**Task directions:** The answer must be every line of the records in which the string "refl" appears.

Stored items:
== Segment start ==
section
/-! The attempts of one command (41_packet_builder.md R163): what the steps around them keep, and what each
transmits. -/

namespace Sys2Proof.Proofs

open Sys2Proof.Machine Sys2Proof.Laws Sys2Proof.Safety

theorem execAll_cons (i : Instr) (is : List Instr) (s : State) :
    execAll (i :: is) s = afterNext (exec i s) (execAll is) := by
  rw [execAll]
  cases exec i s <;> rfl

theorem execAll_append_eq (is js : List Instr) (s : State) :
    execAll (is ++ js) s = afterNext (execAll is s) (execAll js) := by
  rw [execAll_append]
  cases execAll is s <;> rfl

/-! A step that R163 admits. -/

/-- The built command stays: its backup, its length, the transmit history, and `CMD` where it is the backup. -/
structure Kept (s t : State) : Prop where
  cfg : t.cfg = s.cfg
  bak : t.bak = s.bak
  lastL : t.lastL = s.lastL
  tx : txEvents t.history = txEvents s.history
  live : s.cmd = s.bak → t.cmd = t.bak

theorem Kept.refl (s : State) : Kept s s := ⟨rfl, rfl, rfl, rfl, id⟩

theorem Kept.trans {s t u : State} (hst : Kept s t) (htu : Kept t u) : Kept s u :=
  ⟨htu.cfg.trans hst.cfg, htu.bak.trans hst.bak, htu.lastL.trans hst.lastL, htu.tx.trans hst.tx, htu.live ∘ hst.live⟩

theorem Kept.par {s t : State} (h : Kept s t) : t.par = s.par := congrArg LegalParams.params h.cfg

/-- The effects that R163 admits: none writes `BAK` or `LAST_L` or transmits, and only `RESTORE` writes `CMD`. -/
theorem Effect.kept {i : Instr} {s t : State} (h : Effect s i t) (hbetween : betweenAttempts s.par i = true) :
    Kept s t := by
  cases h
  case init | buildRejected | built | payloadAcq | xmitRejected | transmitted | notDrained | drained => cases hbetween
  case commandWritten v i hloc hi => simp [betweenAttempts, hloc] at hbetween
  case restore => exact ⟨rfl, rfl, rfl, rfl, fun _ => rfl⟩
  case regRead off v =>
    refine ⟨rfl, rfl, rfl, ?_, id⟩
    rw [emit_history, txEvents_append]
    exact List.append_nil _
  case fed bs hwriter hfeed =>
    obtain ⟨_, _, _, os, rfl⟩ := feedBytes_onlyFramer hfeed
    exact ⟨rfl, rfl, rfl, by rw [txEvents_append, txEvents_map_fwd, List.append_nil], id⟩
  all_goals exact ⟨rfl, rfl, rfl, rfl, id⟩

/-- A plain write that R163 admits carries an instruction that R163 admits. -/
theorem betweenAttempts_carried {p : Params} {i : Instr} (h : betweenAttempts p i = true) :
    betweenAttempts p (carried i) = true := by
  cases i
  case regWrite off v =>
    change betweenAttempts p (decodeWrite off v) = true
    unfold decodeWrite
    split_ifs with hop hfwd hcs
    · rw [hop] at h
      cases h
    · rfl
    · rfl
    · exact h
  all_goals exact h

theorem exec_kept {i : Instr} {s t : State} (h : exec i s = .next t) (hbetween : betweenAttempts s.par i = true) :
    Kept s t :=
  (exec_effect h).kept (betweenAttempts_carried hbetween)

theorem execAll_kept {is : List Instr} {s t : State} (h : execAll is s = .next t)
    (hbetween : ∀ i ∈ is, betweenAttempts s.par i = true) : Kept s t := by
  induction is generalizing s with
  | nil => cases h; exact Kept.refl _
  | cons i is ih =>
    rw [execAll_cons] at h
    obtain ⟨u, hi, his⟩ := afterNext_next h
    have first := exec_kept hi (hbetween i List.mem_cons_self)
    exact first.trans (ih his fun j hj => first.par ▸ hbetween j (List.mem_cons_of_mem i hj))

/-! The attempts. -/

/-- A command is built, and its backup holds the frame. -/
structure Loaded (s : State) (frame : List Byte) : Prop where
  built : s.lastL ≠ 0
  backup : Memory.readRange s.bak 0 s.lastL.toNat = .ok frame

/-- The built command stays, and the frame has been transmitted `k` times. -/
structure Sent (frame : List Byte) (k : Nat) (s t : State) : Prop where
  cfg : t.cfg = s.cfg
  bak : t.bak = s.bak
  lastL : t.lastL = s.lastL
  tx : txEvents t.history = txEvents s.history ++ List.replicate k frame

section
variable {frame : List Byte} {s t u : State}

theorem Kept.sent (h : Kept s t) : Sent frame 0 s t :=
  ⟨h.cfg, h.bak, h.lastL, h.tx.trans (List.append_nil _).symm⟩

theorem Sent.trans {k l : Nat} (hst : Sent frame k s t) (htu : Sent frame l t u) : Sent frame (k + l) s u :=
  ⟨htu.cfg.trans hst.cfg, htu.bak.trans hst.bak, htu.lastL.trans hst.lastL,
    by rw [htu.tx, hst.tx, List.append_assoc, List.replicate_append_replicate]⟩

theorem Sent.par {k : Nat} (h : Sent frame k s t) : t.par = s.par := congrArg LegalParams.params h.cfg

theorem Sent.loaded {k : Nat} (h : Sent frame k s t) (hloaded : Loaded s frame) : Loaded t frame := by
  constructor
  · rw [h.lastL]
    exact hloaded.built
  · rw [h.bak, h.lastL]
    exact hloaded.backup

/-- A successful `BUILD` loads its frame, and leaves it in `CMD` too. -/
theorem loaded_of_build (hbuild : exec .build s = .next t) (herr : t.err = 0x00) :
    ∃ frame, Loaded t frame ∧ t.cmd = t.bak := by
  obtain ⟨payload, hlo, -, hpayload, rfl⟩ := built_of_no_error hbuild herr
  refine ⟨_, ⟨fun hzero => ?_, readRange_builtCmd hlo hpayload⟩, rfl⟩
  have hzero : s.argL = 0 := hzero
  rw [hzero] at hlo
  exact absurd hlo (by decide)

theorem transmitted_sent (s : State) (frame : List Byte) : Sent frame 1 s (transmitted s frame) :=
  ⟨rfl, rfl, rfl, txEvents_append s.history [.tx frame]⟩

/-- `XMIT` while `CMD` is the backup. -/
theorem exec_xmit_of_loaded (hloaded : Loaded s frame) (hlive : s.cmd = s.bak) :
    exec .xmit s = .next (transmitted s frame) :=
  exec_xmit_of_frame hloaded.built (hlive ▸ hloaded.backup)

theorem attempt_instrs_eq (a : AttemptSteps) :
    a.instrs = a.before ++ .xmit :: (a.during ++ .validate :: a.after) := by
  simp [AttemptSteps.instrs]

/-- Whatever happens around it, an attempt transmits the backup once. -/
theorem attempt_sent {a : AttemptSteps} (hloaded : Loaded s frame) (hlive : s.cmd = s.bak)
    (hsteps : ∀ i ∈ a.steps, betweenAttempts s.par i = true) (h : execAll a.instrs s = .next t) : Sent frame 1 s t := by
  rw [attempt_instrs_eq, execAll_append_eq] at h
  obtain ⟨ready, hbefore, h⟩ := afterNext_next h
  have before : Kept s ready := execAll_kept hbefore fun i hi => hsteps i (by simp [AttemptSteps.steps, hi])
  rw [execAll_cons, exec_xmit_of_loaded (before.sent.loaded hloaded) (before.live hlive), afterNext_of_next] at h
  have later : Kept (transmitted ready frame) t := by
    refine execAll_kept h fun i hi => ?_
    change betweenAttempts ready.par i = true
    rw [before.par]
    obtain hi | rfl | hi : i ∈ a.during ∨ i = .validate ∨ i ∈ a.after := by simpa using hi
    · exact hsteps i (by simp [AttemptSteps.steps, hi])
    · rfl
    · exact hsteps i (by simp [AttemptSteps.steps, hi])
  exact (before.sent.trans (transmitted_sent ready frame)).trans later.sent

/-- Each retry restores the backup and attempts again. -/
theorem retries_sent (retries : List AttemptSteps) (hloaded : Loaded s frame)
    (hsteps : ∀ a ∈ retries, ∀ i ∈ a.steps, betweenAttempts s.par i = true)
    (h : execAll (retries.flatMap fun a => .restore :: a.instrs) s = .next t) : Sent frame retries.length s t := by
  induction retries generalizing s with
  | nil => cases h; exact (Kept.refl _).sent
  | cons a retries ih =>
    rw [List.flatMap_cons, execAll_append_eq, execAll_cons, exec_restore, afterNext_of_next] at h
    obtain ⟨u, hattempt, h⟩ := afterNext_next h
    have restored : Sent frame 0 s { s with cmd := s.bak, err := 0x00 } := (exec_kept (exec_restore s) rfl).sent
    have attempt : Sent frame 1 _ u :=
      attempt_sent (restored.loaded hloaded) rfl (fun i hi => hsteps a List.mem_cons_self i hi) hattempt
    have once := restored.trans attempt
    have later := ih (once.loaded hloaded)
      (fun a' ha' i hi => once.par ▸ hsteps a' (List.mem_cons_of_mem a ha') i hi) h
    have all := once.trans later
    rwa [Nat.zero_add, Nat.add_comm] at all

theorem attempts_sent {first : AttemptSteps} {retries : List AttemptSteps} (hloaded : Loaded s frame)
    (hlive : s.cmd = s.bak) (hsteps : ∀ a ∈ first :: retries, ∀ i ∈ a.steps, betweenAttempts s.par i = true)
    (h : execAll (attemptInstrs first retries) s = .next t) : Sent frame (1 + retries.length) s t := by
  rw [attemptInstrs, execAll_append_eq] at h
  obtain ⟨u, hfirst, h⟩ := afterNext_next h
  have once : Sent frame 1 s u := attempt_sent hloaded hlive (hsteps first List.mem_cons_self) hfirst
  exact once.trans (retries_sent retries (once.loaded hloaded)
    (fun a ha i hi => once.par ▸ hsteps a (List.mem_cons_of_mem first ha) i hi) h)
== Segment end ==
**Response:**
theorem Kept.refl (s : State) : Kept s s := ⟨rfl, rfl, rfl, rfl, id⟩
  | nil => cases h; exact Kept.refl _
  | nil => cases h; exact (Kept.refl _).sent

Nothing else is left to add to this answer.